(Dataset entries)
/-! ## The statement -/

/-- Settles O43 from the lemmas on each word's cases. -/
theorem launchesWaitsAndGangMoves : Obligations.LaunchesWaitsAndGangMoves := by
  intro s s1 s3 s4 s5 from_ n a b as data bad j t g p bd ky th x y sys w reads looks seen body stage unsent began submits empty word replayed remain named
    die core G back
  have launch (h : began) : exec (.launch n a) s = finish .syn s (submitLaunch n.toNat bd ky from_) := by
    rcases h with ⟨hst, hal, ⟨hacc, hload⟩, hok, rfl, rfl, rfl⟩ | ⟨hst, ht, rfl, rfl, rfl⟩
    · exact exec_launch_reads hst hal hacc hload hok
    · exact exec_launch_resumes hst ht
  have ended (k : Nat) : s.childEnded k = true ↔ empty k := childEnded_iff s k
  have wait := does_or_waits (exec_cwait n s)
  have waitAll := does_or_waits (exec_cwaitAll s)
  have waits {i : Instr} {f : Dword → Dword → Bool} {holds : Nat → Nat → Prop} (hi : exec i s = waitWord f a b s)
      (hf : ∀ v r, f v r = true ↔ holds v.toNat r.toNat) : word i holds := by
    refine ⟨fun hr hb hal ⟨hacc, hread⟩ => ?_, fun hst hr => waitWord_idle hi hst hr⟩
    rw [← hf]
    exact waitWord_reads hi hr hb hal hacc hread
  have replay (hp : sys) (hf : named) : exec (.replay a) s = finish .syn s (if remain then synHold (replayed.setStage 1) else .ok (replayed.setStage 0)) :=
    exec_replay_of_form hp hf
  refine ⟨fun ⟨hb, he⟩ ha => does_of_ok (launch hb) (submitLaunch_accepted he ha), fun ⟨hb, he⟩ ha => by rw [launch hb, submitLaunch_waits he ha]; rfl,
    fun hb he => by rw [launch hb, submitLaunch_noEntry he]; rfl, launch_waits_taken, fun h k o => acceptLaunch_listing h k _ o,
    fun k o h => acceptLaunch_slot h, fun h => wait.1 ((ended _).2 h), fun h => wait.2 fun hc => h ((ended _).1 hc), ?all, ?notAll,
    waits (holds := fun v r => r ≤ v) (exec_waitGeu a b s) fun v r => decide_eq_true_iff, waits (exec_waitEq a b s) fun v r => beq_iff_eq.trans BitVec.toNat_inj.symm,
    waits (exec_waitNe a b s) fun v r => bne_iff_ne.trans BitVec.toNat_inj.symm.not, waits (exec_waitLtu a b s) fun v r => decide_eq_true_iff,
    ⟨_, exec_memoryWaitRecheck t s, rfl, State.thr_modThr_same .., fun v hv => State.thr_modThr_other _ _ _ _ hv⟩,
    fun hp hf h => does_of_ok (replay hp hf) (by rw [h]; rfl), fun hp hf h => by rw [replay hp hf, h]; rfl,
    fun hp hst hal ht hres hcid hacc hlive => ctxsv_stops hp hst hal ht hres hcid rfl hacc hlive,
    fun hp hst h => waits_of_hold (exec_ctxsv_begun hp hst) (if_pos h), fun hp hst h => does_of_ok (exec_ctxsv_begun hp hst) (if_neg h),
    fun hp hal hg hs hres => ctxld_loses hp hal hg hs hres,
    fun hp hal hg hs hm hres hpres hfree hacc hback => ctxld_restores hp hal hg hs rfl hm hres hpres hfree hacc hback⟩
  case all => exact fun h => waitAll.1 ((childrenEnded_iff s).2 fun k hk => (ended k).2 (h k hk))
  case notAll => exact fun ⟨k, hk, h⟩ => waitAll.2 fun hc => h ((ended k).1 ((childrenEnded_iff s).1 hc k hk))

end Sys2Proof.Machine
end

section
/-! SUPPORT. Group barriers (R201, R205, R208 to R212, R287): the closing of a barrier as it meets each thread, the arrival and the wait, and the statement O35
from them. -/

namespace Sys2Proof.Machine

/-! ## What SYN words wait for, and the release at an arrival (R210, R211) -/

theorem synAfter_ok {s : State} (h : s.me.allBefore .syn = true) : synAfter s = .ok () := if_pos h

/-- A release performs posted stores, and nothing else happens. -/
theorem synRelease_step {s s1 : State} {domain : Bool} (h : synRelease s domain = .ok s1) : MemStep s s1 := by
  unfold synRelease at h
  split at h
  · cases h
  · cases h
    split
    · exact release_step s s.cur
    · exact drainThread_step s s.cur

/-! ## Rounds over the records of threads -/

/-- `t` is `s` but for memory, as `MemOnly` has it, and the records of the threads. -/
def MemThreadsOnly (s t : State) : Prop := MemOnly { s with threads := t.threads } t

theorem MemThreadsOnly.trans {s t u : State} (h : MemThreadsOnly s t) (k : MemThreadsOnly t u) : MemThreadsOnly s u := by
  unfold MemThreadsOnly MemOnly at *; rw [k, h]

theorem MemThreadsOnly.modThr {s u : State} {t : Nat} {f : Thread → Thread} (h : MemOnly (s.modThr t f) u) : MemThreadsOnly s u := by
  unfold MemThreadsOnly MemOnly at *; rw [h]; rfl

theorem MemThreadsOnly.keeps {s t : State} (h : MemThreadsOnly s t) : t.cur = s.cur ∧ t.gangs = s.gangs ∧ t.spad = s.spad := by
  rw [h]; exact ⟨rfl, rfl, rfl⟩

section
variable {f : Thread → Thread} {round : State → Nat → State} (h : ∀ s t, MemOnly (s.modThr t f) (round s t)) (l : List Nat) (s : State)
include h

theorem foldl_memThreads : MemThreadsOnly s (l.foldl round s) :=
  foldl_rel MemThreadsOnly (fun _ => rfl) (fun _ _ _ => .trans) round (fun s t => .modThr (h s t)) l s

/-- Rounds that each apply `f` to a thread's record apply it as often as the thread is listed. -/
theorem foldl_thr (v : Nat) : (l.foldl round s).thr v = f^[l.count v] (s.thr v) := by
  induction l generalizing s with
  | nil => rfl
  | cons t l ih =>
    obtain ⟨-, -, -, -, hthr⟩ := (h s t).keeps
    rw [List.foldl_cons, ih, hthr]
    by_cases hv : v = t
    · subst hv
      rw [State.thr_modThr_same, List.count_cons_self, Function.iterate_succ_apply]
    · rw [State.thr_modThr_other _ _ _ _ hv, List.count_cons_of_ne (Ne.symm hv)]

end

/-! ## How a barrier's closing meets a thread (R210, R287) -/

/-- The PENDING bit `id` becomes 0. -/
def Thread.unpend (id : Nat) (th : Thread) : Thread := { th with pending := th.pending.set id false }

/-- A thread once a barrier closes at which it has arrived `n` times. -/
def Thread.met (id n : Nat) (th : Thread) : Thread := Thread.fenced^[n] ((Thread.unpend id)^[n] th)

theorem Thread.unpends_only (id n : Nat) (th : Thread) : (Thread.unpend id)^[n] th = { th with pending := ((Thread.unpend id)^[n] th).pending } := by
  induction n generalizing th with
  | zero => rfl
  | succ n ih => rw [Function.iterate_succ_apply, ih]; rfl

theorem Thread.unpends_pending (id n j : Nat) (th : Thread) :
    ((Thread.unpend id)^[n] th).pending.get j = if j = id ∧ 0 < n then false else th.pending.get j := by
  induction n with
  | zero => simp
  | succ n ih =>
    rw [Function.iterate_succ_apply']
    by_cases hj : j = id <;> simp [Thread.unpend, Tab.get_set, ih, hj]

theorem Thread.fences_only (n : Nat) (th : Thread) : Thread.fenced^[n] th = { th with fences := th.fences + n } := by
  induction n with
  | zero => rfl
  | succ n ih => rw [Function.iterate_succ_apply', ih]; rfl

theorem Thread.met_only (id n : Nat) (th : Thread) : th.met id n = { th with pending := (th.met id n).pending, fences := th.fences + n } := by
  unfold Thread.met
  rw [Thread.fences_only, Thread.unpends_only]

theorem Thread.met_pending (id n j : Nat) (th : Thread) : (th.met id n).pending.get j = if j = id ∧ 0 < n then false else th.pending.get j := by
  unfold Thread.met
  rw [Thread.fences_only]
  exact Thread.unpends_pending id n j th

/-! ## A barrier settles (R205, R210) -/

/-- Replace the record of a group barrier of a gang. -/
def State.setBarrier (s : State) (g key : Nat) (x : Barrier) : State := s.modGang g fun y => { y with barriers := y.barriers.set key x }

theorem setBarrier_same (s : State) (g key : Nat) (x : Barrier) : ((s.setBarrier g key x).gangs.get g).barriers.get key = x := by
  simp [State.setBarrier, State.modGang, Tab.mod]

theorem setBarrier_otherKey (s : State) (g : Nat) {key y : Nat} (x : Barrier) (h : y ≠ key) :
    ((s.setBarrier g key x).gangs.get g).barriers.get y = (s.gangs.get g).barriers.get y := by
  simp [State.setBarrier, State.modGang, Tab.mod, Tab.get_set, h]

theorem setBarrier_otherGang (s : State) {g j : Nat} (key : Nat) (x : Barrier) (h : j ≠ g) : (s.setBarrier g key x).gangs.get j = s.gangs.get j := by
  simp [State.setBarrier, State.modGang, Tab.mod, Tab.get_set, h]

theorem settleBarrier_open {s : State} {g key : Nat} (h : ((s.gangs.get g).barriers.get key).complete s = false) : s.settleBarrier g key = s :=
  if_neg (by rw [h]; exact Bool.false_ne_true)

---

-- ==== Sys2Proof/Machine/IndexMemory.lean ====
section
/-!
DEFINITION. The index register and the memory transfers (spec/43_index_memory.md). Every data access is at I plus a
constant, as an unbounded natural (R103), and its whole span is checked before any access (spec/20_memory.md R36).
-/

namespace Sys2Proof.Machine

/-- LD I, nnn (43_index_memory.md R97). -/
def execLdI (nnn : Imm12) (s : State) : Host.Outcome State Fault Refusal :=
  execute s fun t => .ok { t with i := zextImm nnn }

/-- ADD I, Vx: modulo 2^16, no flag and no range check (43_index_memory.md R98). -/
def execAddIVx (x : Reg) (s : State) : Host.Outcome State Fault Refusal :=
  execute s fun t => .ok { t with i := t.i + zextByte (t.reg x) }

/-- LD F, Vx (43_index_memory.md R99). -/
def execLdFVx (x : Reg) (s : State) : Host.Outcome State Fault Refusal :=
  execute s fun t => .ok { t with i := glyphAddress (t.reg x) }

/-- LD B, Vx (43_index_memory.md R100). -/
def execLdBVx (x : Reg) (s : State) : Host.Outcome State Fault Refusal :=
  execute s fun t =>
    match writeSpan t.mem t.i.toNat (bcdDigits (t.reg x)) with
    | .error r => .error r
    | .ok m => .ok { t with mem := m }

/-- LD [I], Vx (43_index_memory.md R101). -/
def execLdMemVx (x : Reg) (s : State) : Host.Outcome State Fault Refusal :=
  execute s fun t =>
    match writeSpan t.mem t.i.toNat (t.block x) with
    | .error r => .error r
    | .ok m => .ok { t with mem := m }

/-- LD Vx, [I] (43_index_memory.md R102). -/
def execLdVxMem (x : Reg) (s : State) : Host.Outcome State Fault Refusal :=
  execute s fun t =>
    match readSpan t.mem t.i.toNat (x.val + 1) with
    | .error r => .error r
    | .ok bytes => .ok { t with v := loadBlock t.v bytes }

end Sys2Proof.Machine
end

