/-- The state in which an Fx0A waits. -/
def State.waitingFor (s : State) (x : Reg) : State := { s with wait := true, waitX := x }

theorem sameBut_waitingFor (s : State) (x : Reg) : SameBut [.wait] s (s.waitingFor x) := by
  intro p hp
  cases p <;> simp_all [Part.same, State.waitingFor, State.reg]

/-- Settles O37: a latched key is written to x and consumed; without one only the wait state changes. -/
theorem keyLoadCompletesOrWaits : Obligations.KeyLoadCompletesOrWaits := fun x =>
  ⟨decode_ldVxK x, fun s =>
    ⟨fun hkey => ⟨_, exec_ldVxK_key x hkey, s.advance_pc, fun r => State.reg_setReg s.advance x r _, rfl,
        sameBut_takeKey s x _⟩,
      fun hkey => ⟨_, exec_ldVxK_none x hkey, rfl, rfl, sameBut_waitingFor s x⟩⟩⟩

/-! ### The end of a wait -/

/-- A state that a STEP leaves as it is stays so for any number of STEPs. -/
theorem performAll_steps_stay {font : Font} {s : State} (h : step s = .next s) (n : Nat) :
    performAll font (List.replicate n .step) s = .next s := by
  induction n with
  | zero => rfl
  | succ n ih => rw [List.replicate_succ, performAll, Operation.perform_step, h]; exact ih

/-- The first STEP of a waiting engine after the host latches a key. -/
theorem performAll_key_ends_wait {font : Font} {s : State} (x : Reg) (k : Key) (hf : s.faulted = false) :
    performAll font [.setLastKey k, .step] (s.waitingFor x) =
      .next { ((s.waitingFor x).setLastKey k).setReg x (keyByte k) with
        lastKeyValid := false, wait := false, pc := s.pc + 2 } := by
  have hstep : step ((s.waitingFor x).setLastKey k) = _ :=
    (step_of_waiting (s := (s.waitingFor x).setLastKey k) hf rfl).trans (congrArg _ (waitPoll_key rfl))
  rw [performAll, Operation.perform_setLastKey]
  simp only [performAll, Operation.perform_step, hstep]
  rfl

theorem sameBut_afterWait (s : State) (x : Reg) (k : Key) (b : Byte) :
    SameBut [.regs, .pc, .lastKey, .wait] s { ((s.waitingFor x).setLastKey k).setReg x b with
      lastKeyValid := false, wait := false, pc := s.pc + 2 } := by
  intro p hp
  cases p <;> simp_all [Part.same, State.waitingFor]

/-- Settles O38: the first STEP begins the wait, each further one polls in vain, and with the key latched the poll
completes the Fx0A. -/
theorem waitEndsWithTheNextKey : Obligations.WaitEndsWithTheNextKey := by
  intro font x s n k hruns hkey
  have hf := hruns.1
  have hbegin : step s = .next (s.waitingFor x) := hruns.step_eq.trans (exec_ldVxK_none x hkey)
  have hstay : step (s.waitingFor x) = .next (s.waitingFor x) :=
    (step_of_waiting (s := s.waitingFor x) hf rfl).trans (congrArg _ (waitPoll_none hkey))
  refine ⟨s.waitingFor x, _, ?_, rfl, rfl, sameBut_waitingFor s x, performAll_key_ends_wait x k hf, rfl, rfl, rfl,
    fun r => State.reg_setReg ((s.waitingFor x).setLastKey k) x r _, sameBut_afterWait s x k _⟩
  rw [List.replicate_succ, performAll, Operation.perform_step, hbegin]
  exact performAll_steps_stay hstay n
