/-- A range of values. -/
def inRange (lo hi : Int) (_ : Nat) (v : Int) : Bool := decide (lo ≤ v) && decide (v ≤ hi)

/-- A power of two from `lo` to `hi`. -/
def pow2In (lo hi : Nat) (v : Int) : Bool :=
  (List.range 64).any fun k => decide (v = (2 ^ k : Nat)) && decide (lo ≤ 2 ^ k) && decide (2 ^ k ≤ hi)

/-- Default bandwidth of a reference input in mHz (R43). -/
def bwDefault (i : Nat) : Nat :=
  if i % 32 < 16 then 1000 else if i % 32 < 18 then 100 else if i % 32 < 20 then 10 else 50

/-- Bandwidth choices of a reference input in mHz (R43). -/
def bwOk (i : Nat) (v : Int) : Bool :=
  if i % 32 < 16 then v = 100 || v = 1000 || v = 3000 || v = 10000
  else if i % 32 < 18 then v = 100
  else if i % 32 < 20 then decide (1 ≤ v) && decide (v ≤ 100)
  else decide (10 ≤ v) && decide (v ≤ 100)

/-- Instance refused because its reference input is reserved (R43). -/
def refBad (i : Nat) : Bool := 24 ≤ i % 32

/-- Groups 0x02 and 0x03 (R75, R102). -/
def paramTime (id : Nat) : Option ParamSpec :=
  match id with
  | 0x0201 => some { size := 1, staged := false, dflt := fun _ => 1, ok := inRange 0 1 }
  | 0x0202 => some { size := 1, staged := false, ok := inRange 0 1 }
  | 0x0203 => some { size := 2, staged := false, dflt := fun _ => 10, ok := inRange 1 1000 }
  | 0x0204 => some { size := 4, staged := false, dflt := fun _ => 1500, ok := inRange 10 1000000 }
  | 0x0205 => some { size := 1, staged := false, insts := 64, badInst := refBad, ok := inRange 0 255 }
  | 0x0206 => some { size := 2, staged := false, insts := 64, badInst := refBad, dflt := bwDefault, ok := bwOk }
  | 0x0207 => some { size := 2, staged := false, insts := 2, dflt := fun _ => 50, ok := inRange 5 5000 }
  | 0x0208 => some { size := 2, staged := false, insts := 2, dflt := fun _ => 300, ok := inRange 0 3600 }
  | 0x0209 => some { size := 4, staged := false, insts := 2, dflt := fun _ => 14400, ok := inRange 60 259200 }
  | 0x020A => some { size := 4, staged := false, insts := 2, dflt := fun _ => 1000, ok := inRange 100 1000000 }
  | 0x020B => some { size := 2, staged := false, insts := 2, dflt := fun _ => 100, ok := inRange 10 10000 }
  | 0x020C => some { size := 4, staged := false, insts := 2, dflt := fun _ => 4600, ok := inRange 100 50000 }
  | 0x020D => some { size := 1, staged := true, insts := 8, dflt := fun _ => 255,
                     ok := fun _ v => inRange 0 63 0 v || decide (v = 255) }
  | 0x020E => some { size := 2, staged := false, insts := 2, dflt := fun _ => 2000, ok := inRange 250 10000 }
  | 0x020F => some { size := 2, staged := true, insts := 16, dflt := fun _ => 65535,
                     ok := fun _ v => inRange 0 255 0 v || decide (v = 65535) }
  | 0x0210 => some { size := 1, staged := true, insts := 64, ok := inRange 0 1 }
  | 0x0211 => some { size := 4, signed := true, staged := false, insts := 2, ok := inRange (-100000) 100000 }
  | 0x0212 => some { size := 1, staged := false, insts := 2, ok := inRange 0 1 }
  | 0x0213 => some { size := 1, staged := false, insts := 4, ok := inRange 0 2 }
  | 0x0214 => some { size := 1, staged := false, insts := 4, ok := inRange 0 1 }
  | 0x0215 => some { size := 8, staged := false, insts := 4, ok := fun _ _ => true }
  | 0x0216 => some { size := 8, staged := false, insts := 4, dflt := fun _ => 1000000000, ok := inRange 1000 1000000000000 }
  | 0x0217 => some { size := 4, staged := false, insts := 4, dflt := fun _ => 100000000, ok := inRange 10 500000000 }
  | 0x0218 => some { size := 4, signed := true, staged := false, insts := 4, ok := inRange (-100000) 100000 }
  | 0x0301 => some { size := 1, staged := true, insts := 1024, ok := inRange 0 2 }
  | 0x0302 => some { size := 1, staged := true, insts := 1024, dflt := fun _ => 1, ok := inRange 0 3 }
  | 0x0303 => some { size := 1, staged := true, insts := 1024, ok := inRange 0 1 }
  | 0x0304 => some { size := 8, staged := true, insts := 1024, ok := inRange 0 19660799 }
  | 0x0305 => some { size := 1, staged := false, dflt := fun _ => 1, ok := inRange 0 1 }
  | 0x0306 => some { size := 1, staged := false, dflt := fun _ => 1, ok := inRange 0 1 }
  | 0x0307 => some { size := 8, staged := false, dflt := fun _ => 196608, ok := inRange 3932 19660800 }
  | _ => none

■ Problem to solve: Your reply should be a single number: the count of lines above that contain the word "notAll".

■ Written answer: 2